= Prompt =
Search the data for the string "gscan", and report each line where it is found.

= Material provided =
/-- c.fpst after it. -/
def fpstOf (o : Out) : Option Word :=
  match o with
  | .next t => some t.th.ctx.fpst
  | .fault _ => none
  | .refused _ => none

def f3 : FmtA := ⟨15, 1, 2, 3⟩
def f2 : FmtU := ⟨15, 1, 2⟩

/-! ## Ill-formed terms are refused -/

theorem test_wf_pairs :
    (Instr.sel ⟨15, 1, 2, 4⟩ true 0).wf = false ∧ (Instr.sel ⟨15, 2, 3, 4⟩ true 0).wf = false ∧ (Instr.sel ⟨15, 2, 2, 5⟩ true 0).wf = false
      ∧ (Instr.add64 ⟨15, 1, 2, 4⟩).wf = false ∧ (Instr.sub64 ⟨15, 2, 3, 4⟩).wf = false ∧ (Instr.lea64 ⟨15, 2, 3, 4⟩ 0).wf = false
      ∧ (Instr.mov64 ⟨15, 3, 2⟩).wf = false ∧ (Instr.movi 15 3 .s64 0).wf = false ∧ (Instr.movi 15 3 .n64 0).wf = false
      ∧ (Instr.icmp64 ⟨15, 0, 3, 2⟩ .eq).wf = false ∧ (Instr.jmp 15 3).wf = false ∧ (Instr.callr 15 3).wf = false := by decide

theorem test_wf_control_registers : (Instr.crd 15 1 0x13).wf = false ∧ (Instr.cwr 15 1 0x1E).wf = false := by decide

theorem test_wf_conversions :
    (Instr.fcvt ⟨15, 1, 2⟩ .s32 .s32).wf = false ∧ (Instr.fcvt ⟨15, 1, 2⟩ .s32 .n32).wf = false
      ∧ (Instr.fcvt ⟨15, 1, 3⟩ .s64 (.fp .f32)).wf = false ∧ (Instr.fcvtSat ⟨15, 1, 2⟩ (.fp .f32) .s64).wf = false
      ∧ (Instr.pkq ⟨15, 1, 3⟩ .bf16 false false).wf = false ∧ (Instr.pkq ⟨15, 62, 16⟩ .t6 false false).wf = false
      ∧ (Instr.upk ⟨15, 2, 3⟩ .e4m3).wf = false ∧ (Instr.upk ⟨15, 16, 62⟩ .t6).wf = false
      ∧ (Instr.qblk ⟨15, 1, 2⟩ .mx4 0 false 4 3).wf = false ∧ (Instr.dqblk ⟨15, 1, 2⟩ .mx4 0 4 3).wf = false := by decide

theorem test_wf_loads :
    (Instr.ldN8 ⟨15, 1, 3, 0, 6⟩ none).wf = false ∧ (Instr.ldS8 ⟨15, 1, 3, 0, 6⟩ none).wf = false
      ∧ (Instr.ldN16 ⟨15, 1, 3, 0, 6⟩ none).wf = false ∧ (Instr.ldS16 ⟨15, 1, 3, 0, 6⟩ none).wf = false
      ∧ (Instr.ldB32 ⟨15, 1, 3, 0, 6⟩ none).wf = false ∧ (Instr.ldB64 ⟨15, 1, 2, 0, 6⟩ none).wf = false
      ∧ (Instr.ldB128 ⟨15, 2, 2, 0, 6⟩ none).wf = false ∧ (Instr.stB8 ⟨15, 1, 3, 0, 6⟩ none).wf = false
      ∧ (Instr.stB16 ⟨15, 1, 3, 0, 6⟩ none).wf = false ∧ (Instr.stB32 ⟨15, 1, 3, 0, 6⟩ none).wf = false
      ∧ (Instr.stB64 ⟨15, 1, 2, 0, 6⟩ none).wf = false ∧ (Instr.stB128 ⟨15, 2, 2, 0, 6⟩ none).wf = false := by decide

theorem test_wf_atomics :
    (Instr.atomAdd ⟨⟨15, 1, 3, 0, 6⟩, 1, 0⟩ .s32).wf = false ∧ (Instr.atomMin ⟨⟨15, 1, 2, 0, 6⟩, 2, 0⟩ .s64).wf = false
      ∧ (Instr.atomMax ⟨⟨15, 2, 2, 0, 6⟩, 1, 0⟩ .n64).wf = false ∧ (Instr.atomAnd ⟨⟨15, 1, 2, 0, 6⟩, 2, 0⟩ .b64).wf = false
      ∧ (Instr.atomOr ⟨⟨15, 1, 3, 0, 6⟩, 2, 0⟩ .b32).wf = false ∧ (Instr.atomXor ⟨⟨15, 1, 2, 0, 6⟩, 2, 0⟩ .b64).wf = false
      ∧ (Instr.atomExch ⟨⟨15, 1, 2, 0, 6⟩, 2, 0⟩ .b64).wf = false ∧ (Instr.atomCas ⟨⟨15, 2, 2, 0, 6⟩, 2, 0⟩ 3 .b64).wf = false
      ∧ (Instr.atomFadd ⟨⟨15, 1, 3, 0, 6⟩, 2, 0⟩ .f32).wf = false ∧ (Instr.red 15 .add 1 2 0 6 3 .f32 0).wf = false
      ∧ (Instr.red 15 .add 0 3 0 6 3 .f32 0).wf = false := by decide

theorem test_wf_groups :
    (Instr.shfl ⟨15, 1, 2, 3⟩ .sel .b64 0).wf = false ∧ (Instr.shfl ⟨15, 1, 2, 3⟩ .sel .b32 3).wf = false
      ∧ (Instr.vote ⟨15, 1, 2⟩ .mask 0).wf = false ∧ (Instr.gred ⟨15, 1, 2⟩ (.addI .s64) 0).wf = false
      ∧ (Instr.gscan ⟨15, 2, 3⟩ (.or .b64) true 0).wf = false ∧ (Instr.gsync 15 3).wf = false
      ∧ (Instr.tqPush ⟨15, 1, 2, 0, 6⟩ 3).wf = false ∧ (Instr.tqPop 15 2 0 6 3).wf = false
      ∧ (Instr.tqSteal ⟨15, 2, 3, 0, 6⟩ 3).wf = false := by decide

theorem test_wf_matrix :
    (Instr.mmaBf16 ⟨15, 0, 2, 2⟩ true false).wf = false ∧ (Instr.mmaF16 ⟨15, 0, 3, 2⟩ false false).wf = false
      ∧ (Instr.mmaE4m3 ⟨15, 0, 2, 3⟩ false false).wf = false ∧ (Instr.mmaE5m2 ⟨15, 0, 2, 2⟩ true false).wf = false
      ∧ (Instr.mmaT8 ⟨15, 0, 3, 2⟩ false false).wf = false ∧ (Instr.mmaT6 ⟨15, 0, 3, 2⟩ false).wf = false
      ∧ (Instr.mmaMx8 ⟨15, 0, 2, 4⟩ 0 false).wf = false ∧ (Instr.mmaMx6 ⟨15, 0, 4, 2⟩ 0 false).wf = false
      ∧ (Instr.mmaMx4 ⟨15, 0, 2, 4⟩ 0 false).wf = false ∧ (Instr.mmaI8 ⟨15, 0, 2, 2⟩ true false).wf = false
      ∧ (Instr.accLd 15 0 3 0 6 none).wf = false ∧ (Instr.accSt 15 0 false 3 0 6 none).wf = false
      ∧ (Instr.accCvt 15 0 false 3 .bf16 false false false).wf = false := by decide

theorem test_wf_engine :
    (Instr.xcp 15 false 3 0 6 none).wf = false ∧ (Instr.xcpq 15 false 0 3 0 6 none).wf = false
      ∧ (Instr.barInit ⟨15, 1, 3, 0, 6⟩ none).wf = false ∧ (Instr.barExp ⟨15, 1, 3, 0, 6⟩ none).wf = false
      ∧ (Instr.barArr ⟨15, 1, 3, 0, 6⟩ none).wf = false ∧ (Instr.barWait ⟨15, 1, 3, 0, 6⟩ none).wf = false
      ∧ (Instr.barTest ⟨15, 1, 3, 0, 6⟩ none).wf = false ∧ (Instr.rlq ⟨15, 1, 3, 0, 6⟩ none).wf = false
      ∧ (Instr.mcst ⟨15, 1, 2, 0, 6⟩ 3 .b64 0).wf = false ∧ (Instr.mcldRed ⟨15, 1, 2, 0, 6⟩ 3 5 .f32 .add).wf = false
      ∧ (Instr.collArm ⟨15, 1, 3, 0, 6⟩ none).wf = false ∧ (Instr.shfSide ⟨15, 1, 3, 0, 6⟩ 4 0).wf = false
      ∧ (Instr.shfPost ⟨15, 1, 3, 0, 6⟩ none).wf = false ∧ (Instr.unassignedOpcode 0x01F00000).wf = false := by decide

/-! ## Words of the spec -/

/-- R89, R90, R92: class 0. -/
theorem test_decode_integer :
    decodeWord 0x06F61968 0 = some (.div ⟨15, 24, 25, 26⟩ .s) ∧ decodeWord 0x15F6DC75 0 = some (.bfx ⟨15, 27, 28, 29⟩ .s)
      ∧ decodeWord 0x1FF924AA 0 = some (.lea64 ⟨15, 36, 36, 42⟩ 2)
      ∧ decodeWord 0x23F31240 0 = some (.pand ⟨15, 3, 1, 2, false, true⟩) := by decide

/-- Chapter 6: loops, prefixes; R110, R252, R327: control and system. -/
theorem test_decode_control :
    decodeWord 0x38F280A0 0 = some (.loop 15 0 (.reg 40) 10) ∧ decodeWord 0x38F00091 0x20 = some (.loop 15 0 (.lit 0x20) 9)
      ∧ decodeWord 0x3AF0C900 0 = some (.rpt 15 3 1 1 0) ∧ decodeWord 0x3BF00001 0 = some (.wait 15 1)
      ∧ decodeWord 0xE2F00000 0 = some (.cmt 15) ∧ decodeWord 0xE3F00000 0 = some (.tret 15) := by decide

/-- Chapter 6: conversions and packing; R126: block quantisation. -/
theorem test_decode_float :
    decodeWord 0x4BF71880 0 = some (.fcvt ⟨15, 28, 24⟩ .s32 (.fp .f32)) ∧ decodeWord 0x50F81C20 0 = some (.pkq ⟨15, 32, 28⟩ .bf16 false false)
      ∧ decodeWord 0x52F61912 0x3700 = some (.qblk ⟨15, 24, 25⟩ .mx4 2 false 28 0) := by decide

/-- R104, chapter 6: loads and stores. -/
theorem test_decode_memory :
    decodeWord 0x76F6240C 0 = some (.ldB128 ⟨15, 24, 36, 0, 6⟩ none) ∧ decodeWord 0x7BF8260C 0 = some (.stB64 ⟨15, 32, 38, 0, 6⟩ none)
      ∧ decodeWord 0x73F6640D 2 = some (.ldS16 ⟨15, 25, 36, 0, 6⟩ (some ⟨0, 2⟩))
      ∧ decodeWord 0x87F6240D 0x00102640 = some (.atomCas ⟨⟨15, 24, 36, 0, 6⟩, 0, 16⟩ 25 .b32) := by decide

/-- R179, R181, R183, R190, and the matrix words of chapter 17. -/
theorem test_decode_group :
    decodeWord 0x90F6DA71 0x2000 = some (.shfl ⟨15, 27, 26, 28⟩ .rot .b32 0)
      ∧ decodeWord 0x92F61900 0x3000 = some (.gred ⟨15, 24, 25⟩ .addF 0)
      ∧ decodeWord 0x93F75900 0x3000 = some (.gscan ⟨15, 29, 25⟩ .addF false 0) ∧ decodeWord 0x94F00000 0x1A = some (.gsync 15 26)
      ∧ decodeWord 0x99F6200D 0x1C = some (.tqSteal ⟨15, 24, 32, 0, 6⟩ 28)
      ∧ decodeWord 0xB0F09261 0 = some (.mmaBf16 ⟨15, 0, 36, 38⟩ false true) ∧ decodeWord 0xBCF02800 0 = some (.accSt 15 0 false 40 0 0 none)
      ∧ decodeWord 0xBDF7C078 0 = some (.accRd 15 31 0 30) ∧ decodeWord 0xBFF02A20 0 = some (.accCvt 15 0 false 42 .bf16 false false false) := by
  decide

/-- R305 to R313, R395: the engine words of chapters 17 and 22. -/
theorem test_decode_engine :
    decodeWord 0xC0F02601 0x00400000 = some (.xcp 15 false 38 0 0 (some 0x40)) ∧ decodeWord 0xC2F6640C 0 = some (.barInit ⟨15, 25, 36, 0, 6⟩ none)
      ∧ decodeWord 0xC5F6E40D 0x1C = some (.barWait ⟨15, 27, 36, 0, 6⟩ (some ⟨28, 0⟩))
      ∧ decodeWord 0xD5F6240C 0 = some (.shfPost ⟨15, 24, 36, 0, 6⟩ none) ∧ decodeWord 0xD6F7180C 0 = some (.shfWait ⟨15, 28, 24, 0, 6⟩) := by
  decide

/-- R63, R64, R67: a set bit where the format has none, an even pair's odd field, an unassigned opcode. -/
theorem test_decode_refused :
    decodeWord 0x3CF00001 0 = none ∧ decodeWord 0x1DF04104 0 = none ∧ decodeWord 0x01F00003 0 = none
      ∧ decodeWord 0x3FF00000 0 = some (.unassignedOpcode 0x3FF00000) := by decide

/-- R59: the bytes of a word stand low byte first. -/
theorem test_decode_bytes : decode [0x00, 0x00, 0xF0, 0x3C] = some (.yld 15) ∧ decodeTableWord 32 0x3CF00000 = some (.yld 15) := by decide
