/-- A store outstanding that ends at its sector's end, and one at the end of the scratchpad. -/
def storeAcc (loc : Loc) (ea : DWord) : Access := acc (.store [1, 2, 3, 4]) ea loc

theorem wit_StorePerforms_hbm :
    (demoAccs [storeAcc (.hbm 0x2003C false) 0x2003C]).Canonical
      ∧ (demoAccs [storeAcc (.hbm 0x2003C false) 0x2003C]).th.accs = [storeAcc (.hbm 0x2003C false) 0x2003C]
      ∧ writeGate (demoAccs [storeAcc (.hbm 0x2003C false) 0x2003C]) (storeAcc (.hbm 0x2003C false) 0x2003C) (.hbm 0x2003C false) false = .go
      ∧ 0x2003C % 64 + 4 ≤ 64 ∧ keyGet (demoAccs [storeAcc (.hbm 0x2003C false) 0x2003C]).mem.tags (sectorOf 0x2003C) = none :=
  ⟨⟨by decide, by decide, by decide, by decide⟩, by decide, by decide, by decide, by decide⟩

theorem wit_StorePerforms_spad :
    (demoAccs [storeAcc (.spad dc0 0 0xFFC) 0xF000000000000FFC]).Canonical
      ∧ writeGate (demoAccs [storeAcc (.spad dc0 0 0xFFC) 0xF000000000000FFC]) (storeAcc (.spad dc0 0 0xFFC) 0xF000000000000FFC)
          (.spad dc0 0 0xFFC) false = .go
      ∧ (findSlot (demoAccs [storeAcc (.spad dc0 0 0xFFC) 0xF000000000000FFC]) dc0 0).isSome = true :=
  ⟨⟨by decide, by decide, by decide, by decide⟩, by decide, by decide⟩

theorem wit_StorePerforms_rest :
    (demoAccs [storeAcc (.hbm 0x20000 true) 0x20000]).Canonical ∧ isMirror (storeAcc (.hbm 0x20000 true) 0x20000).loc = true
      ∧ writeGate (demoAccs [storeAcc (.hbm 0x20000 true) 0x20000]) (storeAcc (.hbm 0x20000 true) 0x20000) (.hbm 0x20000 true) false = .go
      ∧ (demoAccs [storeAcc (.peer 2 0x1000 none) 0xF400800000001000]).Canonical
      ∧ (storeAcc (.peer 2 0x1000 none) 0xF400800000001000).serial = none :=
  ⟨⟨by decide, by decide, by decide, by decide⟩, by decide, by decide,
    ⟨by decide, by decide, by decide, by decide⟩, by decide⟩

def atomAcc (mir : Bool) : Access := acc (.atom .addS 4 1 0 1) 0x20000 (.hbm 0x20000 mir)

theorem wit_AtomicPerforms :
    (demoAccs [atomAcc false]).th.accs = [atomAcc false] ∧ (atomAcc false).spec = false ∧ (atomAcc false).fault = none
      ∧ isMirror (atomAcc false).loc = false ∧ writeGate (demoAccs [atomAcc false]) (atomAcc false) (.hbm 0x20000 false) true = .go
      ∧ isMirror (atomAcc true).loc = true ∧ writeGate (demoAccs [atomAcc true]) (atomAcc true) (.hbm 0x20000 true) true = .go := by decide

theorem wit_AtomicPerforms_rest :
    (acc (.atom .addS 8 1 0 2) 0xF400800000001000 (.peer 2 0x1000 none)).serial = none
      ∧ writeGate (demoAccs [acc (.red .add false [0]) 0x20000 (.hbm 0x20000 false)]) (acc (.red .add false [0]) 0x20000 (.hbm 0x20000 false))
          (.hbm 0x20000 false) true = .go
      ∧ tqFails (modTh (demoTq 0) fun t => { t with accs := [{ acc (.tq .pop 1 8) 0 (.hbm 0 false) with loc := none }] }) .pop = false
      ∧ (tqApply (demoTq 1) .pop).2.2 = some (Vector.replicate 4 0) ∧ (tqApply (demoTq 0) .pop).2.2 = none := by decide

= Exercise solution =
      ∧ (Instr.gscan ⟨15, 2, 3⟩ (.or .b64) true 0).wf = false ∧ (Instr.gsync 15 3).wf = false
      ∧ decodeWord 0x93F75900 0x3000 = some (.gscan ⟨15, 29, 25⟩ .addF false 0) ∧ decodeWord 0x94F00000 0x1A = some (.gsync 15 26)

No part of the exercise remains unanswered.